U.S. presses for deployment costsThe United States recently pressed South Korea to pay at least $100 million, or 117 billion won, for the temporary dispatch of U.S. strategic assets around the Korean Peninsula, the JoongAng Ilbo exclusively reported Wednesday.
Citing multiple sources with knowledge of the talks, the paper said U.S. officials raised the issue late last month and again last week when both countries met for their first and second rounds of discussions on renewing the bilateral Special Measures Agreement (SMA), a cost-sharing deal that defines how much each country pays for the stationing of 28,500 U.S. troops in South Korea.
Both countries launched discussions late last month to renew the deal, which is set to expire at the end of this year. The first round of talks was held on Sept. 24 and 25, and the second round was held on Oct. 23 and 24.
In both meetings, multiple sources who spoke with the JoongAng Ilbo said the United States asked South Korea to pay for the deployment of their strategic assets flying near the Korean Peninsula, saying their flights were defending the South.
U.S. strategic assets include long-range bombers, nuclear-powered submarines and aircraft carriers. South Korea currently does not pay for their deployments.
The United States was said to have relayed to the South Korean interlocutors during the recent meetings that a B-1B strategic bomber flew near the South five to six times last year from the U.S. territory of Guam in the Western Pacific, which is about 1,900 miles southeast of South Korea.

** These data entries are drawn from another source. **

/-- Every command keeps the numeric invariants from a state with the invariants. -/
theorem numeric_exec {i : Instr} {s t : State} (hi : s.Inv) (hn : s.Numeric) (h : exec i s = .next t) : t.Numeric := by
  cases effect_of_exec h with
  | read | sameVoice | sameGate => exact numeric_respond hn _
  | control i => exact numeric_respond (numeric_writeControl hn _ _) _
  | setFrequency f => exact numeric_respond (numeric_applyFrequency hn f) _
  | setVoice v => exact numeric_respond (numeric_switchVoice hn hi.regs _) _
  | gateOn => exact numeric_respond (numeric_setGate (numeric_triggerAll hn hi.regs) true) _
  | gateOff => exact numeric_respond (numeric_setGate (numeric_envRelease hn) false) _
  | noteOn f =>
    have hr := numeric_resetOscillators (numeric_applyFrequency hn f)
    have hregs := (inv_resetOscillators (inv_applyFrequency hi f)).regs
    exact numeric_respond (numeric_setGate (numeric_triggerAll hr hregs) true) _
  | noteOff => exact numeric_respond (numeric_setGate (numeric_envRelease hn) false) _
  | process =>
    obtain ⟨hs, hraw⟩ := numeric_synthesise hn hi
    have hx := guardSample_within hn.isDefault hraw
    exact numeric_respond (numeric_recordSample hs hx) _

/-- Settles O59: the cases of O58, with the numeric invariants beside the invariants. -/
theorem stepKeepsNumeric : Obligations.StepKeepsNumeric := by
  intro s t hi hn h
  obtain ⟨-, ⟨hs, rfl⟩ | hb | ⟨i, u, hb, hx⟩⟩ := step_block h
  · exact numeric_resetWith hn.isDefault hs
  · exact numeric_of_sameBlock hb hn
  · exact numeric_exec (inv_of_sameBlock hb hi) (numeric_of_sameBlock hb hn) hx

end Sys2Proof.Proofs
end

section
/-!
PROOFS. Reading a control register back (10_state.md R42), and the writers of each piece of state (10_state.md R51 to R70).
-/

namespace Sys2Proof.Proofs

open Sys2Proof.Machine Sys2Proof.Laws

/-! ### A written register read back -/

theorem regWord_of_regOfId {s : State} {id : Nat} {v : F32} (h : regOfId s.reg id = some v) : regWord s id = v := by
  rw [regWord, h]

/-- The written register holds the clamped operand. -/
theorem regOfId_writeControl {id : Nat} (h₁ : 0x01 ≤ id) (h₂ : id ≤ 0x0E) (x : F32) (s : State) :
    regOfId (writeControl id x s).reg id = some (clamp01 x) := by
  rw [writeControl, putEnv_reg, putReg_reg, regOfId_setControl h₁ h₂, if_pos rfl]

/-- Settles O30: the SET_ command writes the clamp of its operand to the register, and READ_REG answers that register. -/
theorem writtenRegisterReadsBackClamped : Obligations.WrittenRegisterReadsBackClamped := by
  intro op x i s h₁ h₂ hi
  have hid : (op.setWidth 32).toNat = op.toNat := BitVec.toNat_setWidth_of_le (by decide)
  have hread : regWord (respond 0 (writeControl op.toNat x s)) (op.setWidth 32).toNat = clamp01 x := by
    rw [hid]
    exact regWord_of_regOfId (regOfId_writeControl h₁ h₂ x s)
  refine ⟨respond 0 (writeControl op.toNat x s), _, exec_control h₁ h₂ hi s, rfl, ?_⟩
  rw [respond_rspData, hread]
  exact clampF_clampedTo (by decide) x

/-! ### What each operation leaves alone -/

section
variable (c : Params) (e : EnvState)

@[simp] theorem envTrigger_attackRate : (envTrigger c e).attackRate = e.attackRate := rfl
@[simp] theorem envTrigger_decayCoeff : (envTrigger c e).decayCoeff = e.decayCoeff := rfl
@[simp] theorem envRelease_level : (envRelease e).level = e.level := rfl
@[simp] theorem envRelease_attackRate : (envRelease e).attackRate = e.attackRate := rfl
@[simp] theorem envRelease_decayCoeff : (envRelease e).decayCoeff = e.decayCoeff := rfl
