/-- Settles O8: an operation keeps a state legal, and in a legal state STATUS agrees with the result. -/
theorem everyOperationWritesStatus : Obligations.EveryOperationWritesStatus := by
  intro i s t hop hs hn
  obtain ⟨hstatus, -⟩ := (State.ok_iff t).mp (ok_operation hop hs hn)
  exact statusOk_cases hstatus

/-! ## What a step may make of a Writer or Reader -/

/-- What a step that is no reset may make of a Writer or Reader (R25, R26, R215): a Writer keeps its block size and a Reader
its source, a source position does not fall, and CLOSED is terminal. -/
def Inst.becomes : Inst → Inst → Prop
  | .writer w, .writer w' => w'.block = w.block ∧ (w.state = .closed → w' = w)
  | .reader r, .reader r' => r'.src = r.src ∧ r.srcPos ≤ r'.srcPos ∧ (r.state = .closed → r' = r)
  | .writer _, .reader _ => False
  | .reader _, .writer _ => False

theorem Inst.becomes_refl (i : Inst) : i.becomes i := by
  cases i with
  | writer w => exact ⟨rfl, fun _ => rfl⟩
  | reader r => exact ⟨rfl, le_rfl, fun _ => rfl⟩

/-- Every entry of one table stands at its handle in the other, as something it may become. -/
def instancesBecome (a b : List Inst) : Prop :=
  ∀ (h : Nat) (i : Inst), a[h]? = some i → ∃ j, b[h]? = some j ∧ i.becomes j

theorem instancesBecome_refl (a : List Inst) : instancesBecome a a :=
  fun _ i hi => ⟨i, hi, i.becomes_refl⟩

theorem instancesBecome_append (a b : List Inst) : instancesBecome a (a ++ b) := by
  intro h i hi
  have hlt : h < a.length := (List.getElem?_eq_some_iff.mp hi).1
  exact ⟨i, by rw [List.getElem?_append_left hlt, hi], i.becomes_refl⟩

/-- Replacing one entry by one it may become. -/
theorem instancesBecome_set {a : List Inst} {h : Nat} {i j : Inst} (hi : a[h]? = some i) (hij : i.becomes j) :
    instancesBecome a (a.set h j) := by
  intro g i' hi'
  by_cases hg : h = g
  · subst hg
    obtain rfl : i = i' := Option.some.inj (hi.symm.trans hi')
    exact ⟨j, List.getElem?_set_self (List.getElem?_eq_some_iff.mp hi).1, hij⟩
  · exact ⟨i', by rw [List.getElem?_set_ne hg, hi'], i'.becomes_refl⟩

theorem writerOp_becomes {i : Instr} {s t : State} {h : Nat}
    (hi : (∃ d, i = .wWrite h d) ∨ i = .wFlush h ∨ i = .wClose h) (hn : exec i s = .next t) :
    instancesBecome s.instances t.instances := by
  obtain ⟨w, hw⟩ := writerOp_found hi hn
  obtain ⟨-, rfl | rfl⟩ | ⟨hst, bs, w', rfl, hblock, -⟩ := writerOp_cases hw hi hn
  · exact instancesBecome_refl _
  · exact instancesBecome_refl _
  · rw [completeWriter_instances]
    exact instancesBecome_set hw ⟨hblock, by simp [hst]⟩

/-- A read changes nothing, or makes of an OPEN Reader one with the same source, no less far in it. -/
theorem readOp_instances {s t : State} {h k : Nat} {r : ReaderInst} (hr : s.instances[h]? = some (.reader r))
    (hn : exec (.rRead h k) s = .next t) :
    t.instances = s.instances ∨ (r.state = .opened ∧ ∃ r', t.instances = s.instances.set h (.reader r') ∧
      r'.src = r.src ∧ r.srcPos ≤ r'.srcPos) := by
  rcases readOp_cases hr hn with ⟨-, rfl⟩ | ⟨-, rfl⟩ | ⟨-, rfl⟩ | ⟨-, -, rfl⟩ | ⟨hst, -, -, rfl⟩ |
    ⟨hst, -, -, -, rfl⟩ | ⟨hst, -, -, -, chunk, next, hc, rfl⟩ | ⟨hst, -, -, -, e, -, rfl⟩
  · exact .inl rfl
  · exact .inl rfl
  · exact .inl rfl
  · exact .inl rfl
  · exact .inr ⟨hst, _, rfl, rfl, le_rfl⟩
  · exact .inr ⟨hst, _, rfl, rfl, le_rfl⟩
  · obtain ⟨-, -, -, -, hlt, -⟩ := decodeChunk_ok hc
    rw [serve_instances, State.leaveOwnDecoder_instances]
    exact .inr ⟨hst, _, rfl, rfl, hlt.le⟩
  · rw [failReader_instances, State.leaveOwnDecoder_instances]
    exact .inr ⟨hst, _, rfl, rfl, le_rfl⟩

theorem readOp_becomes {s t : State} {h k : Nat} (hn : exec (.rRead h k) s = .next t) :
    instancesBecome s.instances t.instances := by
  obtain ⟨r, hr⟩ := readOp_found hn
  obtain heq | ⟨hst, r', heq, hsrc, hpos⟩ := readOp_instances hr hn <;> rw [heq]
  · exact instancesBecome_refl _
  · exact instancesBecome_set hr ⟨hsrc, hpos, by simp [hst]⟩

theorem closeReaderOp_becomes {s t : State} {h : Nat} (hn : exec (.rClose h) s = .next t) :
    instancesBecome s.instances t.instances := by
  obtain ⟨r, hr, ⟨-, rfl⟩ | ⟨hst, rfl⟩⟩ := closeReaderOp_cases hn
  · exact instancesBecome_refl _
  · exact instancesBecome_set hr ⟨rfl, le_rfl, fun hc => absurd hc hst⟩
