-- ==== Sys2Proof/Machine/Operands.lean ====
section
/-! DEFINITION. The operand and result forms of the serial commands (R83, R85), and the value a SAMPLE obtains
(R57, R114). -/

namespace Sys2Proof.Machine

/-- The value of an ASCII digit 0x30..0x39 (R83). -/
def digitValue (b : Byte) : Option Nat :=
  if 0x30 ≤ b.toNat ∧ b.toNat ≤ 0x39 then some (b.toNat - 0x30) else none

/-- Format D3 (R83): exactly three digits, hundreds first, value at most 255, computed exactly and never reduced
modulo 256 (R90); anything else is a decode failure. -/
def parseD3 : List Byte → Option Byte
  | [b0, b1, b2] =>
    match digitValue b0, digitValue b1, digitValue b2 with
    | some d2, some d1, some d0 =>
      let v := 100 * d2 + 10 * d1 + d0
      if v ≤ 255 then some (BitVec.ofNat 8 v) else none
    | _, _, _ => none
  | _ => none

/-- `hex(n)`: `0x30 + n` for 0..9, `0x57 + n` for 10..15, lowercase (R85). -/
def hexDigit (n : BitVec 4) : Byte :=
  if n.toNat < 10 then BitVec.ofNat 8 (0x30 + n.toNat) else BitVec.ofNat 8 (0x57 + n.toNat)

/-- `HEXBUF(v)` of `len = HEXBUF_LEN` bytes: two digits, high nibble first, then 0x00 to the end (R85). -/
def hexbuf (len : Nat) (v : Byte) : List Byte :=
  ([hexDigit (v.extractLsb' 4 4), hexDigit (v.extractLsb' 0 4)] ++ List.replicate (len - 2) 0x00).take len

/-- `valid` of R57 for a SAMPLE at `now`: Read mode, the chip driving, the access time met since RE# fell and `A`
settled, and no internal program or erase pending. -/
def State.sampleValid (s : State) : Bool :=
  decide (s.mode = .read) && s.chipDrives
    && decide (max s.chip.tRe s.chip.tAddr + s.cfg.tAcc ≤ s.now)
    && decide (s.chip.busyUntil ≤ s.now)

/-- What SAMPLE obtains (R114): `MemRead({AH,AL}, 1)` of R57 when valid, else a draw. -/
def State.sampled (s : State) : Byte :=
  if s.sampleValid then s.chip.mem.read s.addrPins else s.drawByte

end Sys2Proof.Machine
end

It is not precisely known how much Washington spends for a single flight of a B-1B from Guam to South Korea, but CBS News reported last year that it takes about $96,000 in operational costs for it to fly for one hour, which would mean a flight from Guam to Korea and back, which takes about 13 hours, would cost nearly $1.2 million.
Last year when Seoul and Washington were holding discussions for the current SMA, the United States was said to have asked the South to pay about 35 billion won for deployment costs of their strategic assets, which Seoul refused, saying the SMA only covers U.S. troops stationed here.
On why Washington suddenly decided to increase their deployment cost demand by more than three-fold this year, a Seoul government official told the JoongAng Ilbo that the United States was increasing nearly all the demands they made last year by more than three times to consequently force the South to pay $5 billion in the next SMA agreement, which amounts to about 5.8 trillion won.
U.S. bombers used to fly directly over South Korean soil in 2017 when North Korea was testing intercontinental ballistic missiles and a nuclear weapon, but their flight routes changed in 2018 as Washington and Pyongyang entered denuclearization talks, local military officials say. Last year, no U.S. strategic weapon was directly deployed in South Korean waters or airspace, nor have they been used in combined military exercises between the two countries.